If student added two fold of acetone the acetone will react with itself and the product would be isolated as diacetone alcohol or mesityl oxide. Since there would be such an excess of acetone the benzaldehyde would only see acetone and would not end up adding twice to any acetone molecules. References: Mahrwald, R. What product would you expect to obtain from aldol cyclization of hexanedioal in basic solution. Draw the mechanism for the formation of the product.
In a medium size tube, mix 2mL of benzaldehyde with 15 drops of acetone, and leave it at room temperature for 5 minutes.

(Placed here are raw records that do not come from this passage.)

/-- a < b for values that are no NaN. -/
def FVal.lt (tieSign : Bool) (a b : FVal) : Bool :=
  match a, b with
  | .inf x, .inf y => x && !y
  | .inf x, .num .. => x
  | .num .., .inf y => !y
  | .num n1 m1 e1, .num n2 m2 e2 => dyLt tieSign n1 m1 e1 n2 m2 e2
  | _, _ => false

/-- a = b for values that are no NaN, −0 equal to +0 (R106). -/
def FVal.eq (a b : FVal) : Bool := !a.isNan && !b.isNan && !(FVal.lt false a b) && !(FVal.lt false b a)

/-- The pattern of an operand as an operation that only selects writes it: a subnormal under FTZ is the zero of its sign (R99). -/
def Fmt.select (f : Fmt) (ftz : Bool) (x : Nat) : Nat :=
  match f.read ftz x with
  | .num n 0 _ => f.sgn n
  | _ => x

/-- minimumNumber and maximumNumber (R99). -/
def Fmt.minmax (f : Fmt) (ftz isMax : Bool) (x y : Nat) : Nat × Flags :=
  let a := f.read ftz x
  let b := f.read ftz y
  let fl := if a.sigNan || b.sigNan then Flags.invalid else .none
  if a.isNan && b.isNan then (f.canon, fl)
  else if a.isNan then (f.select ftz y, fl)
  else if b.isNan then (f.select ftz x, fl)
  else
    let less := FVal.lt true a b
    (f.select ftz (if less == isMax then y else x), fl)

/-- a rounded to an integral value, without inexact (R99). -/
def Fmt.rintV (f : Fmt) (c : Rnd) (a : FVal) : Nat × Flags :=
  match a with
  | .nan x => f.nanOf x
  | .inf n => (f.infPat n, .none)
  | .num n m e =>
    let (i, _) := roundTo c.rnd n m e 0
    ((f.round c.rnd false false n i 0).1, .none)

/-- The class mask (R99). -/
def Fmt.classOf (f : Fmt) (x : Nat) : Nat :=
  match f.read false x with
  | .nan sig => if sig then 2 ^ 8 else 2 ^ 9
  | .inf n => if n then 2 ^ 0 else 2 ^ 7
  | .num n m _ =>
    if m = 0 then (if n then 2 ^ 3 else 2 ^ 4)
    else if m < 2 ^ f.mbits then (if n then 2 ^ 2 else 2 ^ 5)
    else (if n then 2 ^ 1 else 2 ^ 6)

/-- vfcmp (R106): the truth of a condition and its flags. -/
def fcompare (c : FCmp) (a b : FVal) : Bool × Flags :=
  let nan := a.isNan || b.isNan
  let sig := a.sigNan || b.sigNan
  let quiet := if sig then Flags.invalid else Flags.none
  let loud := if nan then Flags.invalid else Flags.none
  match c with
  | .eq => (a.eq b, quiet)
  | .ne => (!(a.eq b), quiet)
  | .lt => (!nan && FVal.lt false a b, loud)
  | .le => (!nan && !(FVal.lt false b a), loud)
  | .gt => (!nan && FVal.lt false b a, loud)
  | .ge => (!nan && !(FVal.lt false a b), loud)
  | .un => (nan, quiet)
  | .ord => (!nan, quiet)

/-! ### Conversion (R102) -/

end Sys2Proof.Machine

namespace Sys2Proof

open Sys2Proof.Machine

/-- Width in bits of a TYPE (R49). F4 counts one byte in memory and four bits as a pattern: a bit move takes the whole byte (DESIGN
CHOICE, log 105). -/
def Ty.width : Ty → Nat
  | .i32 => 32
  | .n32 => 32
  | .i64 => 64
  | .n64 => 64
  | .i16 => 16
  | .n16 => 16
  | .i8 => 8
  | .n8 => 8
  | .f32 => 32
  | .f64 => 64
  | .f16 => 16
  | .bf16 => 16
  | .f8a => 8
  | .f8b => 8
  | .f4 => 8
  | .l32 => 32

/-- Element size in bytes (R49). -/
def Ty.esize (t : Ty) : Nat := t.width / 8

/-- The TYPE is a signed integer type. -/
def Ty.isI : Ty → Bool
  | .i32 => true
  | .i64 => true
  | .i16 => true
  | .i8 => true
  | _ => false

/-- The TYPE is an integer type. -/
def Ty.isInt : Ty → Bool
  | .i32 => true
  | .n32 => true
  | .i64 => true
  | .n64 => true
  | .i16 => true
  | .n16 => true
  | .i8 => true
  | .n8 => true
  | _ => false

/-- The TYPE is one of F32, F64, F16 and BF16 (R90). -/
def Ty.isFp : Ty → Bool
  | .f32 => true
  | .f64 => true
  | .f16 => true
  | .bf16 => true
  | _ => false

/-- A 64-bit TYPE uses register pairs (R17). -/
def Ty.pair (t : Ty) : Bool := t.width == 64

/-- An integer pattern by its type's signedness (R93, R141). -/
def Ty.intVal (t : Ty) (x : Nat) : Int := if t.isI then sInt t.width x else ((x % 2 ^ t.width : Nat) : Int)

/-- The least value of an integer type (R141). -/
def Ty.lo (t : Ty) : Int := if t.isI then -((2 ^ (t.width - 1) : Nat) : Int) else 0
/-- The greatest value of an integer type (R141). -/
def Ty.hi (t : Ty) : Int := if t.isI then ((2 ^ (t.width - 1) : Nat) : Int) - 1 else ((2 ^ t.width : Nat) : Int) - 1

/-- Clamped to the range of an integer type (R93). -/
def Ty.clamp (t : Ty) (x : Int) : Int := if x < t.lo then t.lo else if t.hi < x then t.hi else x

/-- An exact result wrapped, or clamped under SAT, to the type's pattern (R93). -/
def Ty.narrow (t : Ty) (sat : Bool) (x : Int) : Nat := wrap t.width (if sat then t.clamp x else x)

end Sys2Proof

namespace Sys2Proof.Machine

open Sys2Proof

/-- vcvt of one element (R102): source type, destination type, RND, SAT, FTZ. -/
def convert (src dst : Ty) (rnd : Nat) (sat ftz : Bool) (x : Nat) : Nat × Flags :=
  match src.fmt, dst.fmt with
  | none, none => (dst.narrow sat (src.intVal x), .none)
  | none, some f => let v := src.intVal x
    f.round rnd sat ftz (v < 0) v.natAbs 0
  | some g, none => match g.read ftz x with
    | .nan _ => (0, .invalid)
    | .inf n => (wrap dst.width (if n then dst.lo else dst.hi), .invalid)
    | .num n m e =>
      let (i, nx) := roundTo rnd n m e 0
      let v := signed n i
      if v < dst.lo || dst.hi < v then (wrap dst.width (dst.clamp v), .invalid)
      else (wrap dst.width v, { Flags.none with nx := nx })
  | some g, some f => match g.read ftz x with
    | .nan sig => if f.nan then f.nanOf sig else (0, .invalid)
    | .inf n => if f.ieee then (f.infPat n, .none) else (f.overflow rnd sat n, .invalid)
    | .num n m e => f.round rnd sat ftz n m e

/-! ### The log domain (R103, R104, R153 to R156) -/

/-- Bits of log2 by repeated squaring in 128 fraction bits: `k` bits of log2 of `x * 2^-128`, 1 ≤ x < 2. -/
def logBits : Nat → Nat → Nat → Nat
  | 0, _, r => r
  | k + 1, x, r =>
    let y := x * x / 2 ^ 128
    if 2 ^ 129 ≤ y then logBits k (y / 2) (2 * r + 1) else logBits k y (2 * r)

/-- A[i] = RNE(2^22 * log2(1 + i/1024)) (R153). -/
def logTableA (i : Nat) : Nat :=
  if i = 1024 then 2 ^ 22
  else
    let f := logBits 60 ((1024 + i) * 2 ^ 118) 0
    f / 2 ^ 38 + (if 2 ^ 37 ≤ f % 2 ^ 38 then 1 else 0)

/-- 2^(1/2), 2^(1/4), …, 2^(1/1024) in 96 fraction bits. -/
def rootsOfTwo : List Nat :=
  [112045541949572279837463876454, 94218694570555024373110687280, 86398923866664962375130072334,
   82735892943544661968409507608, 80963033366431698391403892406, 80090900639232773493759855183,
   79658363602065864296602447411, 79442971854562650309779985388, 79335494482037593178543608468,
   79281810334857995344526032840]

/-- The product of the roots that the bits of `i` choose, highest first. -/
def powRoots (i : Nat) : List Nat → Nat → Nat → Nat
  | [], _, x => x
  | c :: t, k, x => powRoots i t (k - 1) (if i.testBit k then x * c / 2 ^ 96 else x)

/-- X[i] = RNE(2^23 * (2^(i/1024) - 1)) (R153). -/
def logTableX (i : Nat) : Nat :=
  if i = 1024 then 2 ^ 23
  else
    let f := powRoots i rootsOfTwo 9 (2 ^ 96) - 2 ^ 96
    f / 2 ^ 73 + (if 2 ^ 72 ≤ f % 2 ^ 73 then 1 else 0)

/-- An L32 value: NaN, infinity, zero, or a sign with the field Lf (R153). -/
inductive LVal where
  | nan
  | inf (neg : Bool)
  | zero (neg : Bool)
  | num (neg : Bool) (l : Int)
  deriving DecidableEq, Repr

/-- The value of an L32 word (R153). -/
def LVal.read (x : Nat) : LVal :=
  let neg := x.testBit 31
  let f := x % 2 ^ 31
  if f = 0x40000000 then .zero neg
  else if f = 0x3FFFFFFF then .inf neg
  else if f = 0x40000001 then .nan
  else .num neg (sInt 31 f)

/-- The word of an L32 value with a sign and a field (R153). -/
def lWord (neg : Bool) (field : Nat) : Nat := (if neg then 2 ^ 31 else 0) + field

/-- NaN with sign 0 (R104). -/
def lNan : Nat := 0x40000001
/-- Infinity of a sign. -/
def lInf (neg : Bool) : Nat := lWord neg 0x3FFFFFFF
/-- Zero of a sign. -/
def lZero (neg : Bool) : Nat := lWord neg 0x40000000

/-- A computed L with its range rules (R104); `nx` says that rounding lost bits. -/
def lResult (neg : Bool) (l : Int) (nx : Bool) : Nat × Flags :=
  if 0x3FFFFFFE < l then (lInf neg, { Flags.none with of := true, nx := true })
  else if l < -(0x3FFFFFFE : Int) then (lZero neg, { Flags.none with uf := true, nx := true })
  else (lWord neg (wrap 31 l), { Flags.none with nx := nx })

/-- A signed dyadic `v * 2^-k` rounded half to even to an integer; and whether bits were lost. -/
def rneShift (v : Int) (k : Nat) : Int × Bool :=
  let (n, nx) := roundTo 0 (v < 0) v.natAbs (-(k : Int)) 0
  (signed (v < 0) n, nx)

/-- vtolog (R103, R154, R156). -/
def vToLog (ftz : Bool) (x : Nat) : Nat × Flags :=
  match fmtF32.read ftz x with
  | .nan sig => (lNan, if sig then .invalid else .none)
  | .inf n => (lInf n, .none)
  | .num n m e =>
    if m = 0 then (lZero n, .none)
    else
      let top := (bitLen m : Int) - 1
      let g := m * 2 ^ (23 - top).toNat - 2 ^ 23
      let i := g / 2 ^ 13
      let t := g % 2 ^ 13
      let a := logTableA i
      let frac : Nat := a + ((logTableA (i + 1) - a) * t + 2 ^ 12) / 2 ^ 13
      (lWord n (wrap 31 ((e + top) * 2 ^ 22 + (frac : Int))), { Flags.none with nx := g != 0 })

/-- vfromlog (R103, R155, R156). -/
def vFromLog (ftz : Bool) (x : Nat) : Nat × Flags :=
  match LVal.read x with
  | .nan => (fmtF32.canon, .none)
  | .inf n => (fmtF32.infPat n, .none)
  | .zero n => (fmtF32.sgn n, .none)
  | .num n l =>
    let k := l / 2 ^ 22
    let h := (l % 2 ^ 22).toNat
    let i := h / 2 ^ 12
    let t := h % 2 ^ 12
    let a := logTableX i
    let frac : Nat := a + ((logTableX (i + 1) - a) * t + 2 ^ 11) / 2 ^ 12
    let (r, fl) := fmtF32.round 0 false ftz n (2 ^ 23 + frac) (k - 23)
    (r, { fl with nx := fl.nx || h != 0 })

/-- vlmul and vldiv (R103, R104), the rows of R104 in their order: a finite value divided by an infinity is an infinity by the row
"an operand is infinity (otherwise)" (DEDUCED, log 87). -/
def vlMulDiv (div : Bool) (x y : Nat) : Nat × Flags :=
  let neg := x.testBit 31 != y.testBit 31
  match LVal.read x, LVal.read y, div with
  | .nan, _, _ => (lNan, .none)
  | _, .nan, _ => (lNan, .none)
  | .zero _, .inf _, false => (lNan, .invalid)
  | .inf _, .zero _, false => (lNan, .invalid)
  | .zero _, .zero _, true => (lNan, .invalid)
  | .inf _, .inf _, true => (lNan, .invalid)
  | .num .., .zero _, true => (lInf neg, { Flags.none with dz := true })
  | .inf _, _, _ => (lInf neg, .none)
  | _, .inf _, _ => (lInf neg, .none)
  | .zero _, _, _ => (lZero neg, .none)
  | _, .zero _, _ => (lZero neg, .none)
  | .num _ a, .num _ b, d => lResult neg (if d then a - b else a + b) false

/-- vlsqrt (R103, R104). -/
def vlSqrt (x : Nat) : Nat × Flags :=
  match LVal.read x with
  | .nan => (lNan, .none)
  | .zero _ => (lZero false, .none)
  | .inf n => if n then (lNan, .invalid) else (lInf false, .none)
  | .num n l => if n then (lNan, .invalid) else
    let (h, nx) := rneShift l 1
    lResult false h nx

/-- vlpow by a signed Q8.8 factor (R103, R104). -/
def vlPow (x y : Nat) : Nat × Flags :=
  let f := sInt 16 y
  let whole := f % 256 == 0
  let neg := x.testBit 31 && whole && f / 256 % 2 == 1
  let bad := x.testBit 31 && !whole
  match LVal.read x with
  | .nan => (lNan, .none)
  | .inf _ => if bad then (lNan, .invalid) else (lInf neg, .none)
  | .zero _ => if bad then (lNan, .invalid) else (lZero neg, .none)
  | .num _ l => if bad then (lNan, .invalid) else
    let (h, nx) := rneShift (l * f) 8
    lResult neg h nx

It is extremely important that one of the carbonyl groups has an acidic alpha hydrogen one adjacent to a carbonyl group so that the enolate ion can be formed. The fact that the Rf value increased from the beginning to the end of the experiment indicates the occurance of the reaction since the product dibenzalacetone is less polar than the reactants acetone and benzaldehyde.
Repeat 3 times. Stir the reaction for 15 minutes with the flask open to air. Prepare to wash and dry the solid. Rinse the solid with 5—8 drops of ethanol. However, the aldol reaction is not formally a condensation reaction because it does not involve the loss of a small molecule Smith,
Thus at higher temperature in base the aldol reaction will go directly to the conjugated enone without any isolation of the aldol intermediate. In every case, the product results from the addition of one molecule of an aldehyde or ketone to a second molecule in such a way that the a-carbon of the first becomes attached to the carbonyl carbon of the second. Explain your answer. Draw a complete electronic mechanism of the aldol product between benzaldehyde and acetophenone.
Allow the solution to cool slowly to room temperature and then cool in an ice bath.